[Stored items]
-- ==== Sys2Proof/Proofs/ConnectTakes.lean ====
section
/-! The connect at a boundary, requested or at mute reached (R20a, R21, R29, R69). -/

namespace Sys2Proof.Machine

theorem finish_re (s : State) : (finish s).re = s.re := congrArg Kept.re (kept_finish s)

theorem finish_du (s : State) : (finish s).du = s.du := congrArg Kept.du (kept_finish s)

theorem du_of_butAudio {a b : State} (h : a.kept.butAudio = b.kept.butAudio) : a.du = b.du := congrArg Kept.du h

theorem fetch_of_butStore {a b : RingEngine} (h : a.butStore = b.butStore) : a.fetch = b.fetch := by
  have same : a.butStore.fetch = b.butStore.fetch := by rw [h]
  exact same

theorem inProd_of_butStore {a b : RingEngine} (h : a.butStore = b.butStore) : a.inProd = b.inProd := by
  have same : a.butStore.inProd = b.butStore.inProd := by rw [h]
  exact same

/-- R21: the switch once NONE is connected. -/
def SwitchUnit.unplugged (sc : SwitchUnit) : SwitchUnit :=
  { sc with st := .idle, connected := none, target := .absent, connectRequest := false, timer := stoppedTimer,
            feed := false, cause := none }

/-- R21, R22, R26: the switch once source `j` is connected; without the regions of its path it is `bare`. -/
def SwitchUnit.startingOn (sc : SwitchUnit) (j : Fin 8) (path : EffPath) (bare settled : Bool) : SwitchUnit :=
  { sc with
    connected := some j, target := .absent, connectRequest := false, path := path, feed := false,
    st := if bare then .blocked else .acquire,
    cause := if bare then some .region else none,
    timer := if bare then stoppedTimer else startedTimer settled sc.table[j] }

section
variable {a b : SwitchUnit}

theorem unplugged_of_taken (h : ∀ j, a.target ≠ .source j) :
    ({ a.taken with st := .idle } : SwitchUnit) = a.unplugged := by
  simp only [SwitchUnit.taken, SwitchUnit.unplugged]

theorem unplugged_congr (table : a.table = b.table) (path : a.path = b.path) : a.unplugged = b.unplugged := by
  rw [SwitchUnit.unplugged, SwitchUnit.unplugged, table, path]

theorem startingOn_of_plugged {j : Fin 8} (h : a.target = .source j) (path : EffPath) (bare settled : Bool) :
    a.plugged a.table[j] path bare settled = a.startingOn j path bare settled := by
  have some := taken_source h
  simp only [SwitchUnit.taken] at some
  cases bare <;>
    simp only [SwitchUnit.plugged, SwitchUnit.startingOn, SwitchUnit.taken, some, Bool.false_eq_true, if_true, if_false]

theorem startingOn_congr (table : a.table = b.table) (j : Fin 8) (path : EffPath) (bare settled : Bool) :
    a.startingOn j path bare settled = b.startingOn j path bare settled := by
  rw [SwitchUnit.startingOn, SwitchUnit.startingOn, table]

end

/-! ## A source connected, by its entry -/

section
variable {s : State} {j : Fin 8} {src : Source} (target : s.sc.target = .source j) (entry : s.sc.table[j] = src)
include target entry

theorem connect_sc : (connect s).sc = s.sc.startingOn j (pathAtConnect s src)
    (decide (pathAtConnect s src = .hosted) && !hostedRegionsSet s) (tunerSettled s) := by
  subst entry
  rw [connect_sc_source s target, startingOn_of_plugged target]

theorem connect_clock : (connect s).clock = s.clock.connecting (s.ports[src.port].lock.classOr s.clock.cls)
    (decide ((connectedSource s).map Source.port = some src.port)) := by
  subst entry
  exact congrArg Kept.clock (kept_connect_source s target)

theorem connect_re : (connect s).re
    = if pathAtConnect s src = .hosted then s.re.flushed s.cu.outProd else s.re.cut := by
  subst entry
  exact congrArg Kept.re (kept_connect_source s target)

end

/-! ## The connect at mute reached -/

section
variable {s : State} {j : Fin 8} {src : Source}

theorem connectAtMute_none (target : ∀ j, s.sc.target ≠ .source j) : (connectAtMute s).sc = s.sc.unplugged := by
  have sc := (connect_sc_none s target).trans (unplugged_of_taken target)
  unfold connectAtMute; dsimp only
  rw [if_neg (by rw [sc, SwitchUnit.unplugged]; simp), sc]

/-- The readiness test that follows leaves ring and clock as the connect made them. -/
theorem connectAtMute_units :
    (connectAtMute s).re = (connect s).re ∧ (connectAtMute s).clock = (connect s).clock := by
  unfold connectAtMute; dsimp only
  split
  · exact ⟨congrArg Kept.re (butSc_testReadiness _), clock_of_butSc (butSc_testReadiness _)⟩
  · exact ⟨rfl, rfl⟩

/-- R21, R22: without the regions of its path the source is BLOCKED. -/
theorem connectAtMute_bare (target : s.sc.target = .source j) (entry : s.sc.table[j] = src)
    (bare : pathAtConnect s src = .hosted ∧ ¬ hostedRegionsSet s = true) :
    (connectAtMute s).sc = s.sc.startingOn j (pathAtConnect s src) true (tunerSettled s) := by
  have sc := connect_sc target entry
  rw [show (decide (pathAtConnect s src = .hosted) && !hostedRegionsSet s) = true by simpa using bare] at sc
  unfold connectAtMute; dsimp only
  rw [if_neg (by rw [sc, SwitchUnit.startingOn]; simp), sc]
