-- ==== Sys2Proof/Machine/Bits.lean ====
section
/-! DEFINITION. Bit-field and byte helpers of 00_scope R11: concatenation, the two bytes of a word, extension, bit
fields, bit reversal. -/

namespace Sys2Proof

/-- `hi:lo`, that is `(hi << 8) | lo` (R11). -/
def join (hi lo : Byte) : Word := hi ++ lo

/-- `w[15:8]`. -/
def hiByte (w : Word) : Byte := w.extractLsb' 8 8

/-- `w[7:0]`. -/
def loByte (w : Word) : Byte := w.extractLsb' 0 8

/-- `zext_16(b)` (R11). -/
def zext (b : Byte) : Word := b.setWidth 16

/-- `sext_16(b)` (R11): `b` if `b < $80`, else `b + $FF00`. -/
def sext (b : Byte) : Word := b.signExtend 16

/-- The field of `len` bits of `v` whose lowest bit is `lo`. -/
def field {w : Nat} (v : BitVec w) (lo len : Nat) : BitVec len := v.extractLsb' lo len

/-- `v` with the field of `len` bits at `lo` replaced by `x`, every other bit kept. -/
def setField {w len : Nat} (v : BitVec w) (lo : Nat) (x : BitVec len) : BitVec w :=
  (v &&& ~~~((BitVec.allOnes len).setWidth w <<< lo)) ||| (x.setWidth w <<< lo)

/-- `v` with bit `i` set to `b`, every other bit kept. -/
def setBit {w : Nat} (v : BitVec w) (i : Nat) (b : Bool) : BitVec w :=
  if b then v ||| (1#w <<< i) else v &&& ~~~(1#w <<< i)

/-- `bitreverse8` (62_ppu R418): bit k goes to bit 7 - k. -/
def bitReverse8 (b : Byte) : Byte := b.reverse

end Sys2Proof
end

Required action
Of the entries above, repeat exactly the lines between the line with "rw [connect_sc_source s" and the line with "exact ⟨rfl, rfl⟩", inclusive, and no others.

Answer space
  rw [connect_sc_source s target, startingOn_of_plugged target]

theorem connect_clock : (connect s).clock = s.clock.connecting (s.ports[src.port].lock.classOr s.clock.cls)
    (decide ((connectedSource s).map Source.port = some src.port)) := by
  subst entry
  exact congrArg Kept.clock (kept_connect_source s target)

theorem connect_re : (connect s).re
    = if pathAtConnect s src = .hosted then s.re.flushed s.cu.outProd else s.re.cut := by
  subst entry
  exact congrArg Kept.re (kept_connect_source s target)

end

/-! ## The connect at mute reached -/

section
variable {s : State} {j : Fin 8} {src : Source}

theorem connectAtMute_none (target : ∀ j, s.sc.target ≠ .source j) : (connectAtMute s).sc = s.sc.unplugged := by
  have sc := (connect_sc_none s target).trans (unplugged_of_taken target)
  unfold connectAtMute; dsimp only
  rw [if_neg (by rw [sc, SwitchUnit.unplugged]; simp), sc]

/-- The readiness test that follows leaves ring and clock as the connect made them. -/
theorem connectAtMute_units :
    (connectAtMute s).re = (connect s).re ∧ (connectAtMute s).clock = (connect s).clock := by
  unfold connectAtMute; dsimp only
  split
  · exact ⟨congrArg Kept.re (butSc_testReadiness _), clock_of_butSc (butSc_testReadiness _)⟩
  · exact ⟨rfl, rfl⟩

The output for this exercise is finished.